[What you will do] Give back the lines of the records exactly, starting at the first and ending at the one with "(simp; (repeat' split)".

Items listed in a dataset:

------

@[simp] theorem updTrain_keeps {hid : Nat} (hw : 0x20000 &&& hid = 0x20000) (x : Sc) (f : Train → Train) (s : State) :
    (updTrain x f s).seen hid = s.seen hid := by
  refine seen_mono hw ?_
  unfold updTrain
  first
    | (simp; done)
    | (((repeat' split) <;> (first | (simp; done) | (simp_all; done))); done)
    | (simp; (repeat' split) <;> (first | (simp; done) | (simp_all; done)))
    | (simp [State.seen, Glb.seen, Qz.seen, Ref.seen, Qos.seen, Phy.seen, Ras.seen, Egp.seen, Mir.seen, Dom.seen, Img.seen, Glg.seen, Pwr.seen, Evt.seen]; done)

@[simp] theorem setDevice_keeps {hid : Nat}
    (hw : 0x280090000000000000000000000000000CFC00000000 &&& hid = 0x280090000000000000000000000000000CFC00000000) (x : Sc) (n : Nat) (v : DevSet) (s : State) :
    (setDevice x n v s).seen hid = s.seen hid := by
  refine seen_mono hw ?_
  unfold setDevice
  simp

@[simp] theorem restoreDevs_keeps {hid : Nat}
    (hw : 0x280090000000000000000000000000000CFC00000000 &&& hid = 0x280090000000000000000000000000000CFC00000000) (x : Sc) (r : List Word) (s : State) :
    (restoreDevs x r s).seen hid = s.seen hid := by
  refine seen_mono hw ?_
  unfold restoreDevs
  try simp
  (repeat' (first | split | (refine (forAll_keeps _ _ _ (fun a s => ?_)).trans ?_) | dsimp only)) <;> (first | rfl | (simp; done) | (simp_all; done))

@[simp] theorem putDevs_keeps {hid : Nat} (hw : 0x20000 &&& hid = 0x20000) (x : Sc) (w : List Word) (s : State) :
    (putDevs x w s).seen hid = s.seen hid := by
  refine seen_mono hw ?_
  unfold putDevs
  simp

@[simp] theorem putDev_keeps {hid : Nat} (hw : 0x20000 &&& hid = 0x20000) (x : Sc) (n : Nat) (d : Nat) (hi : Nat)
    (lo : Nat) (v : Nat) (s : State) :
    (putDev x n d hi lo v s).seen hid = s.seen hid := by
  refine seen_mono hw ?_
  unfold putDev
  simp

@[simp] theorem underGrant_keeps {hid : Nat}
    (hw : 0x8002000000000000000000000000000000000000000 &&& hid = 0x8002000000000000000000000000000000000000000) (x : Sc) (f : State → State) (s : State)
    (h : ∀ s, (f s).seen hid = s.seen hid) : (underGrant x f s).seen hid = s.seen hid := by
  unfold underGrant
  rw [updSched_keeps (sub_trans (by decide) hw), h, grant_keeps (sub_trans (by decide) hw)]

@[simp] theorem trainWrite_keeps {hid : Nat}
    (hw : 0x280090000000000000000000000000000CFC00000000 &&& hid = 0x280090000000000000000000000000000CFC00000000) (x : Sc) (l : Lla) (d : Line) (s : State) :
    (trainWrite x l d s).seen hid = s.seen hid := by
  refine seen_mono hw ?_
  unfold trainWrite
  simp

@[simp] theorem trainLine_keeps {hid : Nat}
    (hw : 0x280090000000000000000000000000000CFC00000000 &&& hid = 0x280090000000000000000000000000000CFC00000000) (x : Sc) (n : Nat) (lr : Nat) (k : Nat) (s : State) :
    (trainLine x n lr k s).seen hid = s.seen hid := by
  refine seen_mono hw ?_
  unfold trainLine
  simp

@[simp] theorem centring_keeps {hid : Nat}
    (hw : 0x280090000000000000000000000000000CFC00000000 &&& hid = 0x280090000000000000000000000000000CFC00000000) (x : Sc) (n : Nat) (points : Nat) (s : State) :
    (centring x n points s).seen hid = s.seen hid := by
  refine seen_mono hw ?_
  unfold centring
  simp

@[simp] theorem llRestore_keeps {hid : Nat}
    (hw : 0x280090000000000000000000000002000CFC00020000 &&& hid = 0x280090000000000000000000000002000CFC00020000) (x : Sc) (r : List Word) (s : State) :
    (llRestore x r s).seen hid = s.seen hid := by
  refine seen_mono hw ?_
  unfold llRestore
  simp

@[simp] theorem gearStart_keeps {hid : Nat}
    (hw : 0x2800B0000000000000000000000002000CFC00020000 &&& hid = 0x2800B0000000000000000000000002000CFC00020000) (pos : Nat) (x : Sc) (s : State) :
    (gearStart pos x s).seen hid = s.seen hid := by
  refine seen_mono hw ?_
  unfold gearStart
  simp
  (repeat' split) <;> (first | (simp; done) | (simp_all; done))
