-- ==== Sys2Proof/Laws/Seen.lean ====
section
/-! SUPPORT. One part of State read out of what an operation keeps. -/

namespace Sys2Proof.Machine

theorem regs_of_seen {s t : State} (h : t.seen 0x1ff800007ffffffffffffffffffffffffffffffffffff =
    s.seen 0x1ff800007ffffffffffffffffffffffffffffffffffff) : t.regs = s.regs := by
  simp only [State.seen, Prod.mk.injEq] at h
  obtain ⟨-, -, -, -, -, -, -, -, -, -, -, -, -, e, -, -, -, -, -, -, -, -, -, -⟩ := h
  have hn : ∀ k < 20, hides 0x1ff800007ffffffffffffffffffffffffffffffffffff (2 ^ (147 + k)) = false := by decide
  have key : ∀ x : KMap Word, regsSeen 0x1ff800007ffffffffffffffffffffffffffffffffffff x = x := by
    intro x
    unfold regsSeen
    rw [List.filter_eq_self]
    intro e _
    rw [hn _ (regGroup_lt _)]; rfl
  rw [key, key] at e
  exact e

------

[Problem solution]
@[simp] theorem updTrain_keeps {hid : Nat} (hw : 0x20000 &&& hid = 0x20000) (x : Sc) (f : Train → Train) (s : State) :
    (updTrain x f s).seen hid = s.seen hid := by
  refine seen_mono hw ?_
  unfold updTrain
  first
    | (simp; done)
    | (((repeat' split) <;> (first | (simp; done) | (simp_all; done))); done)
    | (simp; (repeat' split) <;> (first | (simp; done) | (simp_all; done)))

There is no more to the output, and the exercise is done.